Saved entries:
○ ○ ○
-- ==== Sys2Proof/Machine/Ingest.lean ====
section
/-!
DEFINITION. Sys2Proof/Machine/Ingest.lean: the ingest engines: records, directory locks, appends, growth of clusters,
the stamp retry list and piece compaction (chapter 09).
-/
namespace Sys2Proof.Machine

/-! ## The engine's records (R299, R302) -/

/-- The record of a batch that the engine of partition k has in hand. -/
def Pipe.recOf (p : Pipe) (k j : Nat) : Option IngRec := (p.part k).recs.find? (fun r => r.job == j)
def Pipe.modRec (p : Pipe) (k j : Nat) (f : IngRec → IngRec) : Pipe :=
  p.modPart k (fun q => { q with recs := q.recs.map (fun r => if r.job = j then f r else r) })

/-- STAGE of a batch (R299 table). -/
def Pipe.stageOf (p : Pipe) (j stage : Nat) : Pipe := p.modJob j (fun y => { y with stage := stage })

/-- A record fails, and its batch ends with it (R299). -/
def Pipe.failRec (p : Pipe) (j status stage : Nat) (fault : Option Nat) : Pipe := p.endJobAt j status stage fault

/-- Ask for the pages that a step of a batch still lacks: none when all are there; a batch whose page finds no frame
ends (R375, R382). -/
def Pipe.need (p : Pipe) (j stage : Nat) (pages : List PageId) : Option Pipe :=
  if p.pagesHere pages then none
  else match p.lostAt pages with
  | some k => some (p.failRec j stFENCED stage (some k))
  | none =>
    let (p1, fail) := p.wantPages pages
    some (if fail then p1.failRec j stABORTED stage none else p1)

/-- The next record of a batch may be taken, or the batch is over (R299). Between two records STAGE stays that of the record just
applied. DESIGN CHOICE, log 170. -/
def Pipe.applied (p : Pipe) (k j : Nat) (skipped : Bool) : Pipe :=
  let p1 := (p.unlockJob j).modPart k (fun q => { q with recs := q.recs.filter (·.job != j) })
  let p2 := p1.modJob j (fun y => { y with applied := y.applied + 1, skipped := y.skipped + b2n skipped })
  match p2.jobs.get? j with
  | none => p2
  | some jb => if jb.nextRec ≥ jb.b.nrec then (p2.stageOf j 8).toCompletion j else p2

/-- Does ingest dispatch of partition k wait: its stamp retry list is full, or its log tail at the limit (R307, R424)?
DEDUCED, log 158. -/
def Pipe.ingestWaits (p : Pipe) (k : Nat) : Bool :=
  decide ((p.part k).stampRetry.length ≥ 65536)
    || (p.dirtyMax != 0 && decide ((p.flash k).tail ≥ min (min p.dirtyMax 2147483648 / 16) 134217728))

/-- The record header and the supplied vector of record `n` of a batch (R297, R298). -/
def Job.recordAt (jb : Job) (n : Nat) : List Byte × List Byte :=
  let at_ := jb.data.drop (128 * (jb.records.getD n 1 - 1))
  let h := slice at_ 0 32
  (h, if field h 64 2 = 1 then [] else slice at_ 32 (jb.b.dim * vfmtSize jb.b.vfmt))

/-- The bytes of a log entry as they are replicated (R315, R525): batch fields in 16 bytes, header, vector.
DESIGN CHOICE, log 159. -/
def LogEnt.image (e : LogEnt) : List Byte :=
  packBytes 16 [(16, e.index), (11, e.nrec), (1, 0), (3, e.vfmt), (1, b2n e.repl), (18, e.rconn), (14, e.dim), (64, e.tag)]
    ++ e.header ++ e.vector

/-- The engine's record for a logged record of batch j. -/
def ingRec (j : Nat) (jb : Job) (h v : List Byte) (logSeq : Nat) (repl : Bool) : IngRec :=
  { job := j, n := jb.nextRec, ext := le64 h 0, del := field h 64 2 = 1, fclass := field h 80 16, step := .logged,
    logSeq := logSeq, replWait := repl, vec := supplied jb.b.vfmt jb.b.dim v, nan := false, code := ⟨[], 0, 0⟩,
    ctRow := ⟨[], 0, 0⟩, cluster := 0, owner := 0, extent := 0xFFFFFF, offset := 0, dirSlice := dirSliceOf (le64 h 0),
    dirSlot := 0, old := none, u := 0, apOut := false, stOut := false, piece := (0, 0, 0), newOrd := none, full := false, fringe := none }

/-- Step 1 of R302: record `n` of a batch enters the log of its home partition. -/
def Pipe.logRecord (p : Pipe) (j : Nat) (jb : Job) (repl : Bool) : Pipe × LogEnt :=
  let k := jb.home
  let (h, v) := jb.recordAt jb.nextRec
  let e : LogEnt :=
    { seq := (p.flash k).nextSeq, queue := jb.queue, tag := jb.tag, index := jb.b.index, nrec := jb.b.nrec, vfmt := jb.b.vfmt,
      repl := jb.b.repl, rconn := jb.b.rconn, dim := jb.b.dim,
      header := h, vector := v, note := none, paged := false, programmed := false, noted := false }
  let r := ingRec j jb h v e.seq repl
  let p1 := p.modFlash k (fun f => { f with log := f.log ++ [e], nextSeq := f.nextSeq + 1 })
  let p2 := (p1.modPart k (fun q => { q with recs := q.recs ++ [r] })).modJob j (fun y =>
    { y with nextRec := y.nextRec + 1, stage := 1 })
  let (p3, n) := p2.pageLog k (p.dirtyMax == 0 && jb.nextRec + 1 ≥ jb.b.nrec)
  (p3.charge j k 3 n, e)

/-- May the engine take the next record of a batch (R302, R424)? While no extent may be opened it waits here (R574).
DEDUCED, log 156. DEDUCED, log 158. -/
def Pipe.mayRecord (p : Pipe) (j : Nat) (jb : Job) : Bool :=
  !p.fenced jb.home && !(p.part jb.home).ingestHold && (p.recOf jb.home j).isNone && decide (jb.nextRec < jb.b.nrec)
    && p.pair.isSome && !p.ingestWaits jb.home

/-- A logged record goes on (R302 steps 2 and 3): a PUT to the Derotator, a DELETE to its directory slice. -/
def Pipe.afterLog (p : Pipe) (j : Nat) : Pipe :=
  match p.jobAt j .records with
  | none => p
  | some jb =>
    let k := jb.home
    match p.recOf k j with
    | none => p
    | some r =>
      if r.step ≠ .logged || r.replWait then p
      else if r.del then
        if p.fenced r.dirSlice then p.failRec j stFENCED 4 (some r.dirSlice)
        else ((p.modRec k j (fun r => { r with step := .lock })).stageOf j 4).modPart r.dirSlice (fun q =>
          { q with lockQueue := q.lockQueue ++ [(j, r.n)] })
      else ((p.modRec k j (fun r => { r with step := .derot })).stageOf j 2).modCore k (fun c =>
        { c with derot := c.derot ++ [{ group := 2, job := j, queue := jb.queue }] })

/-! ## Codes and assignment (R179, R185, R186, R276, R342) -/

/-- The owner is known: the full vector takes its place in the owner's flash (R302 step 2, R405), and the record goes to
its directory slice. -/
def Pipe.assigned (p : Pipe) (j cluster owner : Nat) : Pipe :=
  match p.jobAt j .records with
  | none => p
  | some jb =>
    match p.recOf jb.home j, p.idxOf jb with
    | some r, some x =>
      if p.fenced owner then p.failRec j stFENCED 3 (some owner)
      else
        let bs := storeVector x.drp x.desc.dim (dropNans (fitDim x.desc.dim r.vec)).1
        let (p1, place) := p.flashPut owner .data (.vector r.ext 0 none) bs (fun e u => some (.data e u (unitsOf bs.length)))
        match place with
        | none => p1.failRec j stABORTED 3 none
        | some (e, u) =>
          let p2 := p1.charge j owner 3 (unitsOf bs.length)
          if p2.fenced r.dirSlice then p2.failRec j stFENCED 4 (some r.dirSlice)
          else
            ((p2.modRec jb.home j (fun r =>
              { r with step := .lock, cluster := cluster, owner := owner, extent := e, offset := u })).stageOf j 4).modPart
                r.dirSlice (fun q => { q with lockQueue := q.lockQueue ++ [(j, r.n)] })
    | _, _ => p

/-- The piece table of a record's cluster or subgraph, its pieces, and the piece that receives appends. -/
structure AppendTo where
  ptab : Nat
  npiece : Nat
  active : Option Nat

def Pipe.appendTo (p : Pipe) (x : IdxCopy) (cluster owner : Nat) : AppendTo :=
  if x.desc.graph then
    let g := p.subgraph x owner
    ⟨g.ptab, g.npiece, if g.fringe < g.npiece then some g.active else none⟩
  else
    let c := p.cluster x cluster
    ⟨c.ptab, c.npiece, if c.npiece = 0 then none else some c.active⟩

/-- STAGE 0x3 of a record for a graph index (R342): the ACTIVE fringe piece of its subgraph is chosen, or the subgraph must first
have one. -/
def Pipe.chooseFringe (p : Pipe) (j : Nat) : Pipe :=
  match p.jobAt j .records with
  | none => p
  | some jb =>
    match p.recOf jb.home j, p.idxOf jb with
    | some r, some x =>
      if !x.desc.graph || r.step ≠ .assign || r.full then p
      else if p.fenced r.dirSlice then p.failRec j stFENCED 3 (some r.dirSlice)
      else match p.need j 3 (pagesOf p.variant64 (x.grAddr r.dirSlice) 32) with
        | some p1 => p1
        | none =>
          match p.readUnits (p.iasUnits (x.grAddr r.dirSlice) 32) with
          | (p1, some f) => p1.failRec j stABORTED 3 (some f)
          | (p1, none) =>
            match (p1.appendTo x 0 r.dirSlice).active with
            | none => p1.modRec jb.home j (fun r => { r with owner := r.dirSlice, full := true })
            | some i => (p1.modRec jb.home j (fun r => { r with fringe := some i })).assigned j 0 r.dirSlice
    | _, _ => p

/-- Assignment tiles of a record: one row, class 3 (R160, R276), over every centroid (R284). -/
def Pipe.assignTiles (p : Pipe) (k j : Nat) (x : IdxCopy) (v : QVec) (n : Nat) : Nat → Nat → Pipe
  | 0, _ => p
  | fuel + 1, lo =>
    let m := min (x.desc.nclust - lo) 256
    if m = 0 then p
    else
      let dr := rotLen x.drp.blklog x.desc.dim
      let metric := x.desc.metric
      let t := Tile.stage 3 dr (opFmt metric v.fmt) (opFmt metric x.drp.cfmt) [opRow metric v.fmt v.codes dr]
        ((List.range m).map (fun i => opRow metric x.drp.cfmt (x.rows.getD (lo + i) []) dr))
        [stageConst 0 metric v x.drp.cscale dr] ((List.range m).map (fun i => (lo + i, 0))) [n] [j]
      let t1 := if metric = 1 then { t with cb := .vals ((List.range m).map (fun i => x.norms.getD (lo + i) 0#32)) } else t
      (p.addTile k t1).assignTiles k j x v n fuel (lo + 256)

/-- An ingest vector passes the Derotator (R179, R186): its forms, then assignment. -/
def Pipe.derotIngest (p : Pipe) (j : Nat) : Pipe :=
  match p.jobAt j .records with
  | none => p
  | some jb =>
    let k := jb.home
    match p.recOf k j, p.idxOf jb with
    | some r, some x =>
      let (v0, nan) := dropNans (fitDim x.desc.dim r.vec)
      let ys := rotate x.drp x.desc.dim (v0.map finite32)
      let code := if x.drp.sfmt = 8 then pqCode x.book x.drp.pqs ys else quantRow x.drp.sfmt ys
      let p0 := if x.drp.sfmt = 8 then p.charge j k 1 (pqCycles ys.length x.drp.pqs) else p
      let p1 := (p0.modRec k j (fun r =>
        { r with step := .assign, nan := nan, code := code, ctRow := quantRow x.drp.tfmt ys })).stageOf j 3
      if x.desc.graph then p1.chooseFringe j
      else if x.desc.nclust = 0 then p1.failRec j stABORTED 3 none
      else
        let (p2, n) := p1.openSel k j .assign 1 (negMetric x.desc.metric) 3 false none
        p2.assignTiles k j x (quantQuery x.drp.qfmtC ys) n (x.desc.nclust / 256 + 1) 0
    | _, _ => p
○ ○ ○
**WORK ITEM:**
Among the entries above, find the line with "let (p1, place)" and the line with "offset := u"; give again exactly these two lines and all lines between them.

**RESULT FOR THIS TASK:**
        let (p1, place) := p.flashPut owner .data (.vector r.ext 0 none) bs (fun e u => some (.data e u (unitsOf bs.length)))
        match place with
        | none => p1.failRec j stABORTED 3 none
        | some (e, u) =>
          let p2 := p1.charge j owner 3 (unitsOf bs.length)
          if p2.fenced r.dirSlice then p2.failRec j stFENCED 4 (some r.dirSlice)
          else
            ((p2.modRec jb.home j (fun r =>
              { r with step := .lock, cluster := cluster, owner := owner, extent := e, offset := u })).stageOf j 4).modPart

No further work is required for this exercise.